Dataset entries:
------------------------------------------------
-- ==== Sys2Proof/Machine/LeafOps.lean ====
section
/-! DEFINITION. Operations that every leaf family shares: the leaf's time and class, its table lookups, its ports, its
position on the ring and the frames it originates. -/

namespace Sys2Proof.Machine

/-- The leaf's own time in whole ns. -/
def Leaf.now (l : Leaf) : Nat := TimeDom.ns l.time

/-- The leaf puts something out at its boundary. -/
def Leaf.emit (l : Leaf) (o : Out) : Leaf := { l with out := o :: l.out }

/-- Answer on the leaf host port with data (R448). -/
def Leaf.answer (l : Leaf) (d : DWord) : Leaf := Leaf.emit l (.rsp false d)

/-- The port's error response: no effect, data zero (R448). -/
def Leaf.answerError (l : Leaf) : Leaf := Leaf.emit l (.rsp true 0)

def Leaf.stn (l : Leaf) (i : Nat) : Station := Cells.get Station.reset l.cnt.stations i
def Leaf.setStn (l : Leaf) (i : Nat) (v : Station) : Leaf :=
  { l with cnt.stations := Cells.set Station.reset l.cnt.stations i v }
def Leaf.hist (l : Leaf) (i : Nat) : Hist := Cells.get Hist.reset l.cnt.hists i
def Leaf.setHist (l : Leaf) (i : Nat) (v : Hist) : Leaf := { l with cnt.hists := Cells.set Hist.reset l.cnt.hists i v }
def Leaf.site (l : Leaf) (i : Nat) : Site := Cells.get Site.reset l.cnt.sites i
def Leaf.setSite (l : Leaf) (i : Nat) (v : Site) : Leaf := { l with cnt.sites := Cells.set Site.reset l.cnt.sites i v }
def Leaf.pair (l : Leaf) (i : Nat) : Pair := Cells.get Pair.reset l.cnt.pairs i
def Leaf.setPair (l : Leaf) (i : Nat) (v : Pair) : Leaf := { l with cnt.pairs := Cells.set Pair.reset l.cnt.pairs i v }
def Leaf.input (l : Leaf) (i : Nat) : Input := Cells.get Input.reset l.inputs i
def Leaf.setInput (l : Leaf) (i : Nat) (v : Input) : Leaf := { l with inputs := Cells.set Input.reset l.inputs i v }
def Leaf.beat (l : Leaf) (i : Nat) : Beat := Cells.get Beat.reset l.dump.beats i
def Leaf.setBeat (l : Leaf) (i : Nat) (v : Beat) : Leaf := { l with dump.beats := Cells.set Beat.reset l.dump.beats i v }
def Leaf.trcPort (l : Leaf) (i : Nat) : TracePort := Cells.get TracePort.reset l.trace.ports i
def Leaf.setTrcPort (l : Leaf) (i : Nat) (v : TracePort) : Leaf :=
  { l with trace.ports := Cells.set TracePort.reset l.trace.ports i v }
def Leaf.slot (l : Leaf) (i : Nat) : Slot := Cells.get Slot.reset l.appts i
def Leaf.setSlot (l : Leaf) (i : Nat) (v : Slot) : Leaf := { l with appts := Cells.set Slot.reset l.appts i v }
def Leaf.cvEngine (l : Leaf) (i : Nat) : CvEngine := Cells.get CvEngine.reset l.cv i
def Leaf.setCv (l : Leaf) (i : Nat) (v : CvEngine) : Leaf := { l with cv := Cells.set CvEngine.reset l.cv i v }

/-- A live counter; one that failed BIST without a spare reads all ones (R75). -/
def Leaf.counter (l : Leaf) (i : Nat) : DWord :=
  if l.cnt.failed.contains i then 0xFFFFFFFFFFFFFFFF else Cells.get 0 l.cnt.counters i

/-- Add to a counter, modulo 2^64 (R68). -/
def Leaf.bumpCounter (l : Leaf) (i n : Nat) : Leaf :=
  { l with cnt.counters := Cells.modify 0 l.cnt.counters i (· + w64 n) }

/-- Add to a slot counter (R77). -/
def Leaf.bumpSlot (l : Leaf) (i n : Nat) : Leaf := { l with cnt.slots := Cells.modify 0 l.cnt.slots i (· + w64 n) }

/-- The leaf has a lease holder. -/
def Leaf.hasHolder (l : Leaf) : Bool := l.ring.lease.holder ≠ 0xFF

/-- A ring end whose exchanges do not cross the hop under recalibration (R45): hop h lies towards end A when h ≤ p. -/
def Leaf.endUsable (l : Leaf) (e : Nat) : Bool :=
  match l.time.rerunHop, l.ring.position with
  | some h, some p => if e = 14 then decide (p < h) else decide (h ≤ p)
  | _, _ => true

/-- The leaf's class (R32); the internal leaf's is its Tervon's (R40, R220). During a calibration rerun a leaf with only the
crossing path reports TQ5 (R45). -/
def Leaf.tq (l : Leaf) : BitVec 4 :=
  match l.kind with
  | .internal => TimeDom.tervonClass l.time
  | .ring =>
    let c := TimeDom.classOf l.time l.time.srcCls l.time.calibrated
    if l.time.rerunHop.isSome && c ≠ 0 && c ≠ 6
        && !(Leaf.endUsable l 14 && TimeDom.fresh l.time 14) && !(Leaf.endUsable l 15 && TimeDom.fresh l.time 15) then 5
    else c

/-- The port behind a name; the internal leaf's internal link stands in the west place. -/
def Leaf.port (l : Leaf) (p : PortId) : LinkPort :=
  match p with
  | .east => l.ring.east
  | _ => l.ring.west

def Leaf.setPort (l : Leaf) (p : PortId) (v : LinkPort) : Leaf :=
  match p with
  | .east => { l with ring.east := v }
  | _ => { l with ring.west := v }

/-- The other ring port. -/
def otherPort : PortId → PortId
  | .west => .east
  | _ => .west

/-- The port that leads to an end: frames towards end A travel west (R10). -/
def Leaf.portTo (l : Leaf) (e : Nat) : PortId :=
  match l.kind with
  | .internal => .internal
  | .ring => if e = 15 then .east else .west

/-- The end behind a port. -/
def endBehind : PortId → Nat
  | .east => 15
  | _ => 14

/-- The leaf's position in its frames; the internal leaf has none and writes 0 (log entry 13). -/
def Leaf.pos (l : Leaf) : Nat := l.ring.position.getD 0

/-- The class of a frame type (table "Frame types", R251, R357). -/
def Payload.cls : Payload → BitVec 2
  | .tally .. | .tallyEnd .. | .hist .. | .reducePart .. | .reduceResult .. | .mirror .. => 2
  | .health .. | .verdict .. => 1
  | .trace .. | .traceLoss .. | .dump .. | .captureDesc .. | .captureData .. | .stateLoad .. => 3
  | .routed _ _ _ _ _ h _ => h.cls
  | _ => 0

/-- The type code of a frame (table "Frame types", R251, R357). -/
def Payload.code : Payload → BitVec 6
  | .timeSync .. => 0x01 | .timeFollow .. => 0x02 | .delayReq .. => 0x03 | .delayResp .. => 0x04
  | .leaseReq .. => 0x08 | .leaseGrant .. => 0x09 | .tally .. => 0x10 | .tallyEnd .. => 0x11 | .hist .. => 0x12
  | .health .. => 0x14 | .trace .. => 0x18 | .traceLoss .. => 0x19 | .dump .. => 0x1C | .captureDesc .. => 0x20
  | .captureData .. => 0x21 | .verdict .. => 0x24 | .regRd .. => 0x28 | .regWr .. => 0x29 | .regRsp .. => 0x2A
  | .appoint .. => 0x2C | .sleeping .. => 0x3E | .nop .. => 0x3F | .routed .. => 0x30 | .reducePart .. => 0x31
  | .reduceResult .. => 0x32 | .mirror .. => 0x38 | .mirrorAck .. => 0x39 | .buddyState .. => 0x3A | .calReport .. => 0x3B
  | .stateLoad .. => 0x3C | .stateDone .. => 0x3D

/-- A frame to position `dst`; link sequence, alive count and epoch are filled when it is sent. -/
def mkFrame (dst src : Nat) (tag : Half) (did : Did) (p : Payload) : Frame :=
  ⟨{ type := Payload.code p, cls := Payload.cls p, dst := BitVec.ofNat 4 dst, src := BitVec.ofNat 4 src,
     length := BitVec.ofNat 12 (Payload.len p), linkSeq := 0, alive := 0, epoch := 0, tag := tag, flags := 0, srcDid := did }, p⟩

/-- Put a frame into the transmit buffer of a port, behind the frames of its class (R130). -/
def LinkPort.push (q : LinkPort) (f : Frame) : LinkPort :=
  { q with own := Quad.set q.own f.hdr.cls.toNat (Quad.get q.own f.hdr.cls.toNat ++ [f]) }

/-- Send a frame to an end through the port that leads there. -/
def Leaf.sendEnd (l : Leaf) (e : Nat) (tag : Half) (p : Payload) : Leaf :=
  let q := Leaf.portTo l e
  Leaf.setPort l q (LinkPort.push (Leaf.port l q) (mkFrame e (Leaf.pos l) tag l.ring.did p))

/-- Answer a request towards the port on which it arrived (R160). -/
def Leaf.reply (l : Leaf) (rx : Rx) (p : Payload) : Leaf :=
  Leaf.setPort l rx.port (LinkPort.push (Leaf.port l rx.port) (mkFrame rx.hdr.src.toNat (Leaf.pos l) rx.hdr.tag l.ring.did p))

/-- Send a frame to both ends; the internal leaf has one. -/
def Leaf.sendBoth (l : Leaf) (p : Payload) : Leaf :=
  match l.kind with
  | .internal => Leaf.sendEnd l 14 0 p
  | .ring => Leaf.sendEnd (Leaf.sendEnd l 14 0 p) 15 0 p

/-- Send a frame of classes 1 to 3 to the lease holder (R143); the caller has checked that there is one. -/
def Leaf.sendHolder (l : Leaf) (p : Payload) : Leaf := Leaf.sendEnd l l.ring.lease.holder.toNat 0 p

/-- The frame comes from the lease holder: its src_did and epoch match the lease granted (R144). -/
def Leaf.fromHolder (l : Leaf) (h : Hdr) : Bool :=
  Leaf.hasHolder l && decide (h.srcDid = l.ring.lease.holderDid) && decide (h.epoch = l.ring.lease.epoch)

/-- From the Cellar commit until wake completes (R162, R448). -/
def Leaf.asleep (l : Leaf) : Bool := decide (2 ≤ l.pwr.cellar)

/-- The leaf core works: the leaf is in service or only preparing to enter Cellar. -/
def Leaf.awake (l : Leaf) : Bool := !Leaf.asleep l

end Sys2Proof.Machine
end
------------------------------------------------
* _Your task_:
Starting at the line that has "l.time 15) then 5" and ending at the line that has "l with ring.west", please write out the lines above exactly, leaving out all others.

* _Written solution_:
        && !(Leaf.endUsable l 14 && TimeDom.fresh l.time 14) && !(Leaf.endUsable l 15 && TimeDom.fresh l.time 15) then 5
    else c

/-- The port behind a name; the internal leaf's internal link stands in the west place. -/
def Leaf.port (l : Leaf) (p : PortId) : LinkPort :=
  match p with
  | .east => l.ring.east
  | _ => l.ring.west

def Leaf.setPort (l : Leaf) (p : PortId) (v : LinkPort) : Leaf :=
  match p with
  | .east => { l with ring.east := v }
  | _ => { l with ring.west := v }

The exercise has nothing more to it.